Search papers, labs, and topics across Lattice.
The paper introduces Interpretable Prompt Learning (IPL), a hybrid framework for vision-language models that combines discrete semantic token selection with continuous prompt optimization to improve interpretability and accuracy. IPL formulates token selection as a submodular optimization problem to encourage human-understandable and semantically diverse tokens. By alternating between discrete token selection and continuous prompt tuning, IPL achieves improved interpretability without sacrificing downstream task performance.
Make your prompts 5x more interpretable without hurting accuracy: IPL combines discrete token selection with continuous optimization, and it's plug-and-play with existing methods.
Vision-language models such as CLIP achieve strong visual-textual alignment, but often suffer from overfitting and limited interpretability when adapted through continuous prompt learning. While discrete prompt optimization improves interpretability, it usually depends on large external models, leading to high computational costs and limited scalability. In this paper, we propose Interpretable Prompt Learning (IPL), a hybrid framework that alternates between discrete semantic token selection and continuous prompt optimization. Specifically, IPL formulates semantic token selection as an approximate submodular optimization problem, encouraging tokens that are both human-understandable and semantically diverse.
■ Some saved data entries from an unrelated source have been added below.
-- ==== Sys2Proof/Machine/Debug.lean ====
section
/-! DEFINITION. The TAP (R433) and the debug port: requests and responses (R434, R435), unlocking (R436), halts, steps and
breakpoints (R437), memory operations (R438) and their records (R439). -/

namespace Sys2Proof.Machine

/-! ### The TAP (R433) -/

/-- The TAP accepts inputs (R417): from the end of P2, and not in reset. -/
def State.tapOn (s : State) : Bool := s.receiving && decide (3 ≤ s.phase)

/-- Change the debug port. -/
def State.modDbg (s : State) (f : Debug → Debug) : State := { s with dbg := f s.dbg }

/-- The low n bits of a value, least significant first. -/
def bitsOf (n v : Nat) : List Bool := (List.range n).map (bit v)

/-- A TAP instruction selects a data register, which a scan shifts out. -/
def State.tapSelect (s : State) (code : Nat) (out : List Bool) : State :=
  if s.tapOn then (s.modDbg fun d => { d with ir := code }).emit (.tap out) else s

def State.doIdcode (s : State) : State := s.tapSelect 0x01 (bitsOf 32 (s.reg 0x1000 8))
/-- The one boundary cell captures STBY_EN and drives no pin. -/
def State.doBoundary (s : State) (code : Nat) : State := s.tapSelect code [s.power.stbyEn]
def State.doBypass (s : State) : State := s.tapSelect 0xFF [false]
/-- DBG_XFER selects the debug frame register. -/
def State.doDbgXfer (s : State) : State := if s.tapOn then s.modDbg fun d => { d with ir := 0x20 } else s

/-- TAP_RESET: TRST_N low or Test-Logic-Reset (R433, R436). -/
def State.doTapReset (s : State) : State :=
  if s.tapOn then (s.endUnlock).modDbg fun d => { d with ir := 0x01, busy := none } else s

/-- DEBUG_IDLE_EXPIRY (R436). -/
def State.doDebugIdle (s : State) : State := s.endUnlock

/-! ### Requests (R434, R435) -/

/-- The scopes of R435. -/
def scopeRun : Nat := 1
def scopeRead : Nat := 2
def scopeWrite : Nat := 4

/-- A scope is unlocked; scope 0 needs no unlock. -/
def State.scopeOpen (s : State) (scope : Nat) : Bool :=
  scope == 0 || (s.unlocked && (fld (s.reg 0x7030 2) 13 11 &&& scope) == scope)

/-- Capture-DR loads the response to the last request, and the scan shifts it out. -/
def State.dbgScan (s : State) : State := s.emit (.tap (bitsOf 128 s.dbg.resp.toNat))

/-- Submit a debug request: a second one while one is outstanding is dropped; a scope that is not unlocked and non-zero
unused fields are refused. -/
def State.dbgRequest (s : State) (op seq arg scope : Nat) (bad : Bool) (body : State → State) : State :=
  if !s.tapOn || s.dbg.ir != 0x20 then s
  else
    let s := s.dbgScan
    if s.dbg.busy.isSome then
      (s.modDbg fun d => { d with resp := dbgWord Status.busy.code seq true 0 }).dbgNote op arg .busy 0 0
    else
      match conds [(!s.scopeOpen scope, .accessDenied), (bad, .recipeInvalid)] with
      | [] => body s
      | sts => ((s.dbgReply seq (lowest sts) 0).dbgNote op arg (lowest sts) 0 0).beside sts s.tapOrigin

/-- A request ends at once with a status and data, and its record. -/
def State.dbgDone (s : State) (op seq arg : Nat) (st : Status) (data : Nat) (tag : Nat := 0) : State :=
  (s.dbgReply seq st (if st = .ok then data else 0)).dbgNote op arg st 0 0 tag

/-- A request is outstanding: its response is not yet formed. -/
def State.dbgWait (s : State) (seq : Nat) (w : DbgWait) : State :=
  s.modDbg fun d => { d with busy := some (seq, w), resp := dbgWord 0 seq false 0 }

/-- NOP collects a response and submits nothing. -/
def State.doDbgNop (s : State) : State := if s.tapOn && s.dbg.ir == 0x20 then s.dbgScan else s

/-! ### Unlocking (R436) -/

/-- CHALLENGE. -/
def State.doChallenge (s : State) (seq arg data : Nat) : State :=
  s.dbgRequest 0x01 seq arg 0 (data != 0 || fld arg 47 2 != 0) fun s =>
    let w := fld arg 1 0
    let st := lowest (conds [(s.reg 0x7030 0 == 0, .accessDenied), (decide (s.localNs < s.dbg.blocked), .busy)])
    let s := if st = .ok ∧ w = 0 then
        let (r, s) := s.draw
        s.modDbg fun d => { d with nonce := natLe 32 r.toNat, sig := [] }
      else s
    let s := s.dbgReply seq st (if st = .ok then leNat (sliceZ s.dbg.nonce (8 * w) 8) else 0)
    if w = 0 then s.dbgNote 0x01 arg st 0 0 else s.flushMerge

/-- The message that a principal signs to unlock (R436). -/
def State.unlockMsg (s : State) (slot scope : Nat) : Bytes :=
  s.dbg.nonce ++ natLe 8 (s.reg 0x1000 3) ++ natLe 1 slot ++ natLe 1 scope ++ [0x44#8, 0x42#8, 0x47#8, 0x31#8]

/-- The signature in hand unlocks a scope for a slot. -/
def State.unlocks (s : State) (slot scope : Nat) : Bool :=
  let sig := (List.range 8).flatMap fun i => natLe 8 (SMap.get 0#64 s.dbg.sig i).toNat
  !s.dbg.nonce.isEmpty && !s.slotEmpty slot && bit (s.slotRoles slot) 3 && sm2Verify (s.slotKey slot) (s.unlockMsg slot scope) sig

/-- A failed unlock is counted; the third in a row blocks CHALLENGE for 60 s. -/
def State.unlockFails (s : State) : State :=
  let w := s.reg 0x7030 2
  let k := min 3 (fld w 1 0 + 1)
  let s := (s.setReg 0x7030 2 (setFld w 1 0 k)).bump 32 0x8F10 1 1
  if k = 3 then s.modDbg fun d => { d with blocked := s.localNs + 60000000000 } else s

/-- RESPOND: word 7 verifies the signature, and the nonce is consumed. -/
def State.doRespond (s : State) (seq arg data : Nat) : State :=
  s.dbgRequest 0x02 seq arg 0 (fld arg 40 3 != 0) fun s =>
    let k := fld arg 2 0
    let slot := fld arg 47 44
    let scope := fld arg 43 41
    let s := s.modDbg fun d => { d with sig := SMap.put k (BitVec.ofNat 64 data) d.sig }
    if k ≠ 7 then s.dbgDone 0x02 seq arg .ok 0
    else
      let ok := s.unlocks slot scope
      let s := s.modDbg fun d => { d with nonce := [], sig := [] }
      if ok then
        let w := 2 ^ 15 + 2 ^ 14 + scope <<< 11 + slot <<< 4
        ((s.setReg 0x7030 2 w).bump 32 0x8F10 0 1).dbgDone 0x02 seq arg .ok 0
      else s.unlockFails.dbgDone 0x02 seq arg .accessDenied 0

/-- LOCK: the record of the end of the unlock is the request's. -/
def State.doDbgLock (s : State) (seq arg data : Nat) : State :=
  s.dbgRequest 0x03 seq arg 0 (data != 0 || arg != 0) fun s =>
    if s.unlocked then (s.endUnlock).dbgReply seq .ok 0 else s.dbgDone 0x03 seq arg .ok 0

/-! ### Halts (R437) -/

/-- The context that a debug request names: that of the resident client, saved for a kiln slice or live. -/
def State.dbgSaved (s : State) (n h : Nat) : Option Saved :=
  s.saved.find? fun v => v.core == n && v.ctx == h && s.resident v.part == v.client

def State.dbgCtx (s : State) (n h : Nat) : Ctx := match s.dbgSaved n h with | some v => v.st | none => s.ctx n h

/-- Change the context that a debug request names. -/
def State.modDbgCtx (s : State) (n h : Nat) (f : Ctx → Ctx) : State :=
  match s.dbgSaved n h with
  | some v => { s with saved := s.saved.map fun z => if z = v then { v with st := f v.st } else z }
  | none => s.modCtx n h f

/-- Why a core cannot be addressed (R6, R22). -/
def State.coreGone (s : State) (n : Nat) : Option Status :=
  firstFail [(s.fused (n / 256), .engineAbsent), (!s.presented n, .unitRetired)]

/-- The tag of the command that a halt of a context concerns (R130): of the command that a breakpoint keeps from starting,
and otherwise of the last command that the run has started (DEDUCED, log entry 65). -/
def State.haltTag (s : State) (n : Nat) (x : Ctx) : Nat :=
  let w := s.entry n x x.next
  if x.state == .running && x.cmd.isNone && !x.noMatch && s.breakHit n x w then cTag w else x.lastTag

/-- A halt request on one context. -/
def State.haltCtx (s : State) (seq arg n h : Nat) : State :=
  let x := s.dbgCtx n h
  if x.halted then s.dbgDone 0x10 seq arg .ok 0 (s.haltTag n x)
  else if x.state == .waiting && (s.dbgSaved n h).isNone then
    (s.modDbgCtx n h fun x => { x with halted := true }).dbgDone 0x10 seq arg .ok 0 (s.haltTag n x)
  else (s.modDbgCtx n h fun x => { x with haltReq := true }).dbgWait seq (.halt n h)

/-- The core and context of a debug request. -/
def argCore (arg : Nat) : Nat := fld arg 13 0
def argCtx (arg : Nat) : Nat := fld arg 15 14

/-- A request of scope RUN on one context. -/
def State.dbgOnCtx (s : State) (op seq arg data : Nat) (bad : Bool) (body : State → State) : State :=
  s.dbgRequest op seq arg scopeRun (data != 0 || bad) fun s =>
    match s.coreGone (argCore arg) with
    | some st => s.dbgDone op seq arg st 0
    | none => body s

/-- HALT. -/
def State.doHalt (s : State) (seq arg data : Nat) : State :=
  s.dbgOnCtx 0x10 seq arg data (fld arg 47 16 != 0) fun s => s.haltCtx seq arg (argCore arg) (argCtx arg)

/-- RESUME clears the halt. -/
def State.doDbgResume (s : State) (seq arg data : Nat) : State :=
  s.dbgOnCtx 0x11 seq arg data (fld arg 47 16 != 0) fun s =>
    let x := s.dbgCtx (argCore arg) (argCtx arg)
    let s := s.modDbgCtx (argCore arg) (argCtx arg) fun x =>
      { x with halted := false, haltReq := false, stepOne := false, noMatch := x.halted || x.noMatch }
    (s.requestWake (argCore arg)).dbgDone 0x11 seq arg .ok 0 (s.haltTag (argCore arg) x)

/-- STEP runs one command from the halted position; the response follows the next halt. -/
def State.doStep (s : State) (seq arg data : Nat) : State :=
  s.dbgOnCtx 0x12 seq arg data (fld arg 47 16 != 0) fun s =>
    let n := argCore arg
    let h := argCtx arg
    if !(s.dbgCtx n h).halted then s.dbgDone 0x12 seq arg .busy 0 (s.dbgCtx n h).lastTag
    else
      let s := s.modDbgCtx n h fun x =>
        if x.cmd.isSome then { x with halted := false, haltReq := true }
        else { x with halted := false, stepOne := true, noMatch := true }
      (s.requestWake n).dbgWait seq (.step n h)

/-- HALT_EFFECT: a context has reached a command boundary at which a halt falls due. -/
def State.doHaltEffect (s : State) (n h : Nat) : State :=
  let x := s.ctx n h
  if x.state == .running && x.cmd.isNone && !x.halted && s.haltDue n h then
    let tag := s.haltTag n x
    let s := s.setCtx n h { x with halted := true, haltReq := false }
    match s.dbg.busy with
    | some (seq, .halt n' h') => if n = n' ∧ h = h' then s.dbgDone 0x10 seq (h <<< 14 + n) .ok 0 tag else s
    | some (seq, .step n' h') => if n = n' ∧ h = h' then s.dbgDone 0x12 seq (h <<< 14 + n) .ok 0 x.lastTag else s
    | _ => s
  else s

/-- The value of a CTX_READ item (R435). -/
def State.ctxItem (s : State) (n h item : Nat) : Nat :=
  let x := s.dbgCtx n h
  if item = 0 then (Config.ctxWord (s.ctxCode n h) x.next).toNat
  else if item = 33 then x.status
  else x.param (2 * item - 2) + x.param (2 * item - 1) <<< 32

/-- CTX_READ. -/
def State.doCtxRead (s : State) (seq arg data : Nat) : State :=
  s.dbgOnCtx 0x13 seq arg data (fld arg 47 24 != 0 || decide (33 < fld arg 23 16)) fun s =>
    s.dbgDone 0x13 seq arg .ok (s.ctxItem (argCore arg) (argCtx arg) (fld arg 23 16))

/-- BREAK_SET. -/
def State.doBreakSet (s : State) (seq arg data : Nat) : State :=
  let all := bit arg 41
  s.dbgRequest 0x14 seq arg scopeRun (decide (65535 < data) || fld arg 43 42 == 0 || fld arg 43 42 == 3 ||
      fld arg 32 14 != 0 || (all && fld arg 13 0 != 0)) fun s =>
    (s.setReg 0x7031 (fld arg 47 44) (data % 65536 * 2 ^ 48 + arg % 2 ^ 48)).dbgDone 0x14 seq arg .ok 0

/-- BREAK_CLEAR. -/
def State.doBreakClear (s : State) (seq arg data : Nat) : State :=
  s.dbgRequest 0x15 seq arg scopeRun (data != 0 || fld arg 43 0 != 0) fun s =>
    (s.setReg 0x7031 (fld arg 47 44) 0).dbgDone 0x15 seq arg .ok 0

/-! ### Memory operations (R438) -/

/-- A memory operation on local memory. -/
def State.memLocal (s : State) (seq : Nat) (write : Bool) (a data : Nat) : State :=
  if write then
    let old := leNat (s.bytes a 8)
    match s.writeLocal .debug a (natLe 8 data) with
    | (s, st) => s.memEnds seq true a data (if st = .ok then old else 0) st 0
  else match s.readLocal a 8 with
    | (s, st, bs) => s.memEnds seq false a 0 0 st (leNat bs)

/-- Run a memory operation: it waits for a unit under test, for its package to accept it, and for a host at an aperture. -/
def State.memOp (s : State) (seq : Nat) (write : Bool) (a data : Nat) : State :=
  match place a with
  | .aperture .. =>
    match s.apertureSeg a with
    | some (port, w, off) =>
      if !(if write then bit w 13 else bit w 12) then s.memEnds seq write a data 0 .accessDenied 0
      else if s.qpState port (fld w 31 22) ≠ 1 then s.memEnds seq write a data 0 .remoteUnreachable 0
      else
        (s.dbgWait seq (.mem write a data)).qpSend port (fld w 31 22) (!write) ((fld w 127 64 + off) % 2 ^ 64) (fld w 63 32) 8
          (if write then natLe 8 data else []) .debug
    | none => s.memEnds seq write a data 0 .accessDenied 0
  | .arrival .. | .doorbell _ =>
    s.memEnds seq write a data 0 ((s.popStatus a 8).getD .accessDenied) 0
  | _ =>
    if s.inSaveArea a && (s.popStatus a 8).isNone then s.memEnds seq write a data 0 .accessDenied 0
    else if s.accessWaits a 8 && (s.popStatus a 8).isNone then s.dbgWait seq (.mem write a data)
    else s.memLocal seq write a data

/-- A memory operation that waited for a unit under test or for its package goes on. -/
def State.dbgRetry (s : State) : State :=
  match s.dbg.busy with
  | some (seq, .mem w a d) =>
    match place a with
    | .aperture .. => s
    | _ => if s.accessWaits a 8 && (s.popStatus a 8).isNone then s else s.memOp seq w a d
  | _ => s

/-- MEM_READ. -/
def State.doMemRead (s : State) (seq arg data : Nat) : State :=
  s.dbgRequest 0x20 seq arg scopeRead (data != 0 || bit arg 47 || arg % 8 != 0) fun s => s.memOp seq false (arg % 2 ^ 47) 0

/-- MEM_WRITE. -/
def State.doMemWrite (s : State) (seq arg data : Nat) : State :=
  s.dbgRequest 0x21 seq arg scopeWrite (bit arg 47 || arg % 8 != 0) fun s => s.memOp seq true (arg % 2 ^ 47) data

/-! ### Dictionary operations (R435, R443) -/

/-- The roles that the unlocked scopes stand for: READ and WRITE. -/
def State.tapRoles (s : State) : Nat := (fld (s.reg 0x7030 2) 13 11) / 2

/-- The TAP as the writer of an entry. -/
def State.tapWriter (s : State) : Origin := { s.tapOrigin with roles := BitVec.ofNat 8 s.tapRoles }

/-- DICT_READ. -/
def State.doDictRead (s : State) (seq arg data : Nat) : State :=
  s.dbgRequest 0x30 seq arg scopeRead (data != 0 || fld arg 15 0 != 0) fun s =>
    match s.dictRead s.tapRoles (fld arg 47 32) (fld arg 31 24) with
    | (st, bs) =>
      (s.dbgReply seq st (if st = .ok then leNat (sliceZ bs (8 * fld arg 23 16) 8) else 0)).dbgMerge 0x30 arg 65536 st

/-- DICT_STAGE. -/
def State.doDictStage (s : State) (seq arg data : Nat) : State :=
  s.dbgRequest 0x31 seq arg scopeWrite (fld arg 47 24 != 0 || fld arg 15 0 != 0) fun s =>
    (s.modDbg fun d => { d with stage := SMap.putD 0#64 (fld arg 23 16) (BitVec.ofNat 64 data) d.stage }).dbgDone 0x31 seq arg .ok 0

/-- The staged bytes. -/
def State.staged (s : State) (len : Nat) : Bytes :=
  ((List.range (ceilDiv (min len 2048) 8)).flatMap fun i => natLe 8 (SMap.get 0#64 s.dbg.stage i).toNat).take len

/-- DICT_WRITE. The request's own record comes after that of the write; of a write that resets the device, before. -/
def State.doDictWrite (s : State) (seq arg data : Nat) : State :=
  s.dbgRequest 0x32 seq arg scopeWrite (data != 0 || fld arg 23 16 != 0) fun s =>
    let index := fld arg 47 32
    let sub := fld arg 31 24
    let value := s.staged (fld arg 15 0)
    let o := s.tapWriter
    if index = 0x2030 ∧ s.writeCheck o index sub value = .ok then
      ((s.dbgNote 0x32 arg .ok 0 0).writeEntry o index sub value .nobody).1
    else match s.writeEntry o index sub value (.tap seq) with
      | (s, some st) => (s.afterWrite index sub (some st)).dbgDone 0x32 seq arg st 0
      | (s, none) => s.dbgWait seq (.write index sub)

end Sys2Proof.Machine
end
It further adopts an alternating optimization strategy to integrate discrete token selection with continuous prompt tuning, improving interpretability while preserving adaptability to downstream tasks. Our framework is plug-and-play, allowing seamless integration with existing prompt learning methods. Extensive experiments on multiple benchmarks show that IPL consistently improves both interpretability and accuracy across five representative prompt learning methods, providing an effective and scalable extension to existing frameworks.